I love cemeteries – old cemeteries. Modern memorial gardens don’t do much for me. The older the cemetery, the more interesting the headstones. In fact, calling them headstones doesn’t do justice to the huge gorgeous rococo statues. Maybe people thought that god was more likely to notice them if they had a really big memorial.
The condo that I’m staying in overlooks Park Lawn Cemetery in Toronto. Lots of trees and grass but the part I can see has fairly uniform headstones. I don’t know if there’s an older section with huge memorials or not.

This morning I watched a man walking through the cemetery. He didn’t once walk on the road – except to cross it. He walked on the grass and snow, right over the graves. It made me a bit uncomfortable. Which made me think about why I would feel uncomfortable. It must be some residual superstition about walking on a grave.

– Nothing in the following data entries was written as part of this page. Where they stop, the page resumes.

-- ==== Sys2Proof/Machine/Logic.lean ====
section
/-! DEFINITION. The logical operators and bit manipulation (42_logic_bits.md R200 to R209). -/

namespace Sys2Proof.Machine

/-- AND (R200). -/
def execAnd (m : Src) (s : State) : Result := accumulate andOp m s

/-- ORA (R201). -/
def execOra (m : Src) (s : State) : Result := accumulate oraOp m s

/-- EOR (R202). -/
def execEor (m : Src) (s : State) : Result := accumulate eorOp m s

/-- BIT (R203): A is unchanged. -/
def execBit (m : Src) (s : State) : Result := compare andOp State.a m s

/-- BCLR (R204). -/
def execBclr (n : BitNum) (dd : Byte) (s : State) : Result := modifyBit (· &&& ~~~(bitMask n)) dd s

/-- BSET (R205). -/
def execBset (n : BitNum) (dd : Byte) (s : State) : Result := modifyBit (· ||| bitMask n) dd s

/-- CLC (R206). -/
def execClc (s : State) : Result := .next (s.setCcr { s.ccr with c := false })

/-- SEC (R207). -/
def execSec (s : State) : Result := .next (s.setCcr { s.ccr with c := true })

/-- CLI (R208): I is cleared, and no maskable interrupt is recognised at the next boundary. -/
def execCli (s : State) : Result := .next ((s.setI false).setInhibitNext true)

/-- SEI (R209). -/
def execSei (s : State) : Result := .next (s.setI true)

end Sys2Proof.Machine
end

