/-- R34: the CCR as a byte is V:1:1:HC:I:N:Z:C where TPA reads it and where the frame of an exception holds it,
and a write of it by TAP and by RTI takes the six flags and ignores bits 6 and 5. -/
def Obligations.CcrByteHoldsSixFlags : Prop :=
  (∀ f : Ccr, f.toByte.getLsbD 7 = f.v ∧ f.toByte.getLsbD 6 = true ∧ f.toByte.getLsbD 5 = true ∧
    f.toByte.getLsbD 4 = f.hc ∧ f.toByte.getLsbD 3 = f.i ∧ f.toByte.getLsbD 2 = f.n ∧
    f.toByte.getLsbD 1 = f.z ∧ f.toByte.getLsbD 0 = f.c) ∧
  (∀ b : Byte, Ccr.ofByte b =
    { v := b.getLsbD 7, hc := b.getLsbD 4, i := b.getLsbD 3
      n := b.getLsbD 2, z := b.getLsbD 1, c := b.getLsbD 0 }) ∧
  (∀ s : State, exec .tpa s = .next { s with a := s.ccr.toByte } ∧
    exec .tap s = .next { s with ccr := .ofByte s.a }) ∧
  (∀ (ret : Addr) (s : State), (∀ a ∈ pushAddrs s.sp 5, s.isRam a) →
    ∃ t, pushFrame ret s = .ok t ∧ t.mem.read (s.sp - 4).toNat = s.ccr.toByte) ∧
  (∀ s : State, s.allAnswer (pullAddrs s.sp 5) → ∃ t, exec .rti s = .next t ∧ t.ccr = .ofByte s.top)

/-- R138: the four forms of MOV copy one byte, read before write, step H:X by one in the X+ forms, clear V,
set N and Z from the byte, and change nothing else. -/
def Obligations.MovCopiesOneByte : Prop :=
  (∀ (src dst : Byte) (s : State), s.answers (directAddr src) = true → s.answers (directAddr dst) = true →
    exec (.mov (.dd src dst)) s = .next
      { (s.afterRead (directAddr src)).afterWrite (directAddr dst) (s.byteAt (directAddr src)) with
        ccr := flagsOfByte s.ccr (s.byteAt (directAddr src)).toNat }) ∧
  (∀ (src : Byte) (s : State), s.answers (directAddr src) = true → s.answers s.hx = true →
    exec (.mov (.dixPlus src)) s = .next
      { (s.afterRead (directAddr src)).afterWrite s.hx (s.byteAt (directAddr src)) with
        h := BitVec.ofNat 8 ((s.h.toNat * 256 + s.x.toNat + 1) / 256), x := s.x + 1
        ccr := flagsOfByte s.ccr (s.byteAt (directAddr src)).toNat }) ∧
  (∀ (ii dst : Byte) (s : State), s.answers (directAddr dst) = true →
    exec (.mov (.imd ii dst)) s = .next
      { s.afterWrite (directAddr dst) ii with ccr := flagsOfByte s.ccr ii.toNat }) ∧
  (∀ (dst : Byte) (s : State), s.answers s.hx = true → s.answers (directAddr dst) = true →
    exec (.mov (.ixPlusD dst)) s = .next
      { (s.afterRead s.hx).afterWrite (directAddr dst) (s.byteAt s.hx) with
        h := BitVec.ofNat 8 ((s.h.toNat * 256 + s.x.toNat + 1) / 256), x := s.x + 1
        ccr := flagsOfByte s.ccr (s.byteAt s.hx).toNat })

/-! ## Arithmetic -/

/-- R160, R161: ADD and ADC leave the sum modulo 256 in A; C is the carry out of bit 7, HC the carry out of
bit 3, V signed overflow, N and Z those of the result; I and everything else stay. -/
def Obligations.AdditionsSumAndSetFlags : Prop :=
  ∀ (m : Src) (s : State), srcAnswers m s →
    exec (.add m) s = .next { srcAfter m s with
      a := BitVec.ofNat 8 (s.a.toNat + (srcValue m s).toNat)
      ccr := flagsOfSum s.ccr (s.a.toNat + (srcValue m s).toNat)
        (s.a.toNat % 16 + (srcValue m s).toNat % 16) (s.a.toInt + (srcValue m s).toInt) } ∧
    exec (.adc m) s = .next { srcAfter m s with
      a := BitVec.ofNat 8 (s.a.toNat + (srcValue m s).toNat + bitValue s.ccr.c)
      ccr := flagsOfSum s.ccr (s.a.toNat + (srcValue m s).toNat + bitValue s.ccr.c)
        (s.a.toNat % 16 + (srcValue m s).toNat % 16 + bitValue s.ccr.c)
        (s.a.toInt + (srcValue m s).toInt + bitValue s.ccr.c) }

I wonder if somewhere on the time continuum there were people shivering as the man walked on their graves.
Yesterday I saw two cars stop beside a grave. Altogether there were about 7 people clustered at a grave. One of them was a little child, probably about two or three. Someone leaned down and handed the child flowers and said something to it. Someone else took the child’s hand and helped it put the flowers on the grave.
I’m sure that the person who gave the child flowers said ‘give these flowers to Grandma’. I’m also sure that for years that child is going to think that his grandmother is a tombstone.